Computers have been getting more powerful and faster for a long time, and they will continue to do so. Since the 1890 US census, when electromechanical tabulating machines were employed to count demographics data using punched cards, computer capabilities have seen exponential growth. This growth spans five computing paradigms: electromechanical, relays, vacuum tubes, transistors, and integrated circuits – going back much further than the 1965 formulation of Moore’s Law by Gordon Moore that applies only to integrated circuits. Even world wars, the Great Depression, and the boom and bust of the internet didn’t break the trend. In addition to computing power, many other capabilities of computers see exponential growth – disk drive capacities double every 18 months, and pixels per dollar in digital cameras double every year. While improvements in silicon integrated circuits will almost definitely end (as shrinking silicon transistor parts becomes impractical or impossible), another computing paradigm will take over where 2D silicon chips leave off. Several different potential paradigms are well poised to take the next step. For example, promising work has been conducted with 3D chips, optical computing, carbon nanotube computing, and other forms of molecular computing. Nevertheless, experts have consistently warned that the end of Moore’s Law could be just around the corner – even Gordon Moore himself predicted only that the trend would last 10 years.

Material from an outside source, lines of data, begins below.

/-- FLOW. -/
def State.flowWork (s : State) (d : VisionDesc) (blk : Bytes) : VisionOut :=
  let f := if vFlag d 0 then 1 else 0
  let L := d.levels.toNat
  let a := s.sourceImage d d.selA
  let b := s.sourceImage d d.selB
  let size := s.sourceSize d d.selA
  let w := ceilDiv size.1 (2 ^ f)
  let h := ceilDiv size.2 (2 ^ f)
  -- selector 0 is the later frame; R is the earlier one unless BACKWARD
  match a, b with
  | some fa, some fb =>
    let later := if d.selA.getLsbD 12 then fb else fa
    let earlier := if d.selA.getLsbD 12 then fa else fb
    let R := if vFlag d 2 then later.1 else earlier.1
    let Q := if vFlag d 2 then earlier.1 else later.1
    let rs := pyramid L R
    let qs := pyramid L Q
    let src := leAt blk 0xA 1
    let pf := if src = 1 then f else 0
    let pcols := if src = 1 then w else size.1
    let pred (x y : Nat) : Int × Int :=
      if src = 0 then (0, 0)
      else s.predAt d.predAddr.toNat pcols ((x / 16 * 16 + 8) / 2 ^ pf) ((y / 16 * 16 + 8) / 2 ^ pf)
    let neg (p : Int × Int) : Int × Int := (-p.1, -p.2)
    let sat := leAt blk 0 2
    let tex := leAt blk 4 4
    let field (r q : List Img) (pr : Nat → Nat → Int × Int) : List (List FlowVal) :=
      (List.range h).map (fun Y => (List.range w).map (fun X =>
        flowPixel r q L f sat tex (pr (X * 2 ^ f) (Y * 2 ^ f)) X Y))
    let fwd := field rs qs pred
    let vals :=
      if vFlag d 1 then
        let back := field qs rs (fun x y => neg (pred x y))
        (List.range h).map (fun Y => (List.range w).map (fun X =>
          flowCheck back size.1 size.2 f (leAt blk 8 2) X Y ((fwd.getD Y []).getD X ⟨0, 0, 4⟩)))
      else fwd
    flowOut w h vals 0 fa.2 fb.2
  | _, _ =>
    flowOut w h (List.replicate h (List.replicate w ⟨0, 0, 4⟩)) 1
      ((a.map (fun x => x.2)).getD 0) ((b.map (fun x => x.2)).getD 0)

/-! Stereo (R179–R185). -/

/-- The matching cost of R180 for disparities lo .. lo + 255 at a pixel. -/
def stereoCosts (cl cr : List (List (Option Nat))) (lo x y : Nat) : List Nat :=
  let l := (cl.getD y []).getD x none
  (List.range 256).map (fun i =>
    let d := lo + i
    if x < d then 48
    else
      match l, (cr.getD y []).getD (x - d) none with
      | some a, some b => popcountFrom 48 (a ^^^ b)
      | _, _ => 48)

/-- One aggregation step along a direction (R181). -/
def aggStep (p1 p2 : Nat) (c prev : List Nat) : List Nat :=
  let m := prev.foldl min (prev.headD 0)
  (List.range 256).map (fun i =>
    let best := min (prev.getD i 0) (m + p2)
    let best := if i = 0 then best else min best (prev.getD (i - 1) 0 + p1)
    let best := if i = 255 then best else min best (prev.getD (i + 1) 0 + p1)
    c.getD i 0 + best - m)

/-- Positions p, p − r, p − 2r … inside the image. -/
def walkBack (w h : Nat) (r : Int × Int) : Nat → Int × Int → List (Int × Int)
  | 0, _ => []
  | n + 1, p =>
    if 0 ≤ p.1 ∧ p.1 < (w : Int) ∧ 0 ≤ p.2 ∧ p.2 < (h : Int) then p :: walkBack w h r n (p.1 - r.1, p.2 - r.2) else []

/-- L_r at a pixel: the aggregation along its line of travel. -/
def aggregate (g : Img) (cost : Nat → Nat → List Nat) (p1 p2 : Nat) (shift : Option Nat) (r : Int × Int) (x y : Nat) :
    List Nat :=
  let line := (walkBack g.width g.height r (g.width + g.height) ((x : Int), (y : Int))).reverse
  (line.foldl (fun (acc : Option (Nat × List Nat)) p =>
    let c := cost p.1.toNat p.2.toNat
    let v := g.px p.1.toNat p.2.toNat
    match acc with
    | none => some (v, c)
    | some (pv, L) =>
      let p2' := match shift with
        | none => p2
        | some k => max (p1 + 1) (p2 - min p2 (((v : Int) - pv).natAbs / 2 ^ k))
      some (v, aggStep p1 p2' c L)) none).elim [] (fun a => a.2)

def stereoDirections : List (Int × Int) :=
  [(1, 0), (-1, 0), (0, 1), (0, -1), (1, 1), (-1, -1), (1, -1), (-1, 1)]

/-- Index of the least element; ties to the lower index. -/
def argMin (xs : List Nat) : Nat :=
  ((List.zip (List.range xs.length) xs).foldl (fun (b : Nat × Nat) p => if p.2 < b.2 then p else b) (0, xs.headD 0)).1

Continual cries about plateauing computational capabilities are sensible on the surface, since most technologies see a period of brief but rapid growth, followed by much slower growth. This general phenomenon can be explained with simple economics. When a technology is new, there are often problems with it, so there is large demand for improvements. At the same time, the cost of supplying a marginal improvement to the technology is low, since there is low hanging fruit. When the demand for marginal improvements of a technology outstrips the cost of supplying this improvement, the technology faces rapid growth. As the technology improves, however, there is an increase in the cost of supplying a marginal improvement to the technology (since the “easy” gains have already been achieved) and the demand for marginal improvements decreases (since the technology can generally fulfill all of its applications adequately), so gains become much smaller. At a certain point, the cost of improving the technology may outstrip the demand for any improvement, and improvements stop altogether. Improvements in the technology only pick up again if the costs to these improvements are decreased below the demand (say, by improvements in other technologies).
Computers, however, are unusual in a number of regards. As computers improve, new capabilities are constantly realized. We weren’t buying iPhones for $10M 20 years ago, which is around what the computing power would have cost. As there are constantly new uses for improved computers on the horizon, the demand for marginal improvements in computers stays high. Today, we see demand for improved computer power for several applications, including AR/VR and Big Data. On the supply side, we use computers to create the next generation of computers, creating a positive feedback loop. We wouldn’t be able to create next decade’s computers without this decade’s computers. Consider the analogy of picking low hanging fruit from a tree, then using the branch that was attached to this fruit to knock down higher, out of reach fruit. The branch attached to that fruit can then be fastened to the first branch to reach even higher fruit, and so on. Basically, the cost to supply marginal improvements in computers does not explosively increase the way it does for most technologies. This feedback loop is unusual in how strong it is – lightbulbs aren’t really used to make better lightbulbs, even if they do allow scientists to stay up slightly later and work a little bit harder. Since the cost of marginal improvements in computers doesn’t systematically increase the way it does for other technologies, and the demand doesn’t decrease, computers are perpetually “stuck” in a condition that is more reminiscent of a new technology – leading to long-standing exponential growth.
The implications of exponential growth for computers go beyond the computer industry itself. Other fields and industries that are heavily dependent on computer capabilities can likewise see exponential growth. For instance, in the decades to come, we will likely see exponential gains in the fields of computational nanotechnology, computational neuroscience, and bioinformatics. Each of these fields has the potential to be transformative to society at large. Unfortunately, culture is often slow to catch up to technology, and so the number of people going into those fields is probably disproportionately small compared with how important these fields will become. Students trying to have a particularly large impact might have a better chance in one of these fields than in other related fields that don’t rest on computer capabilities.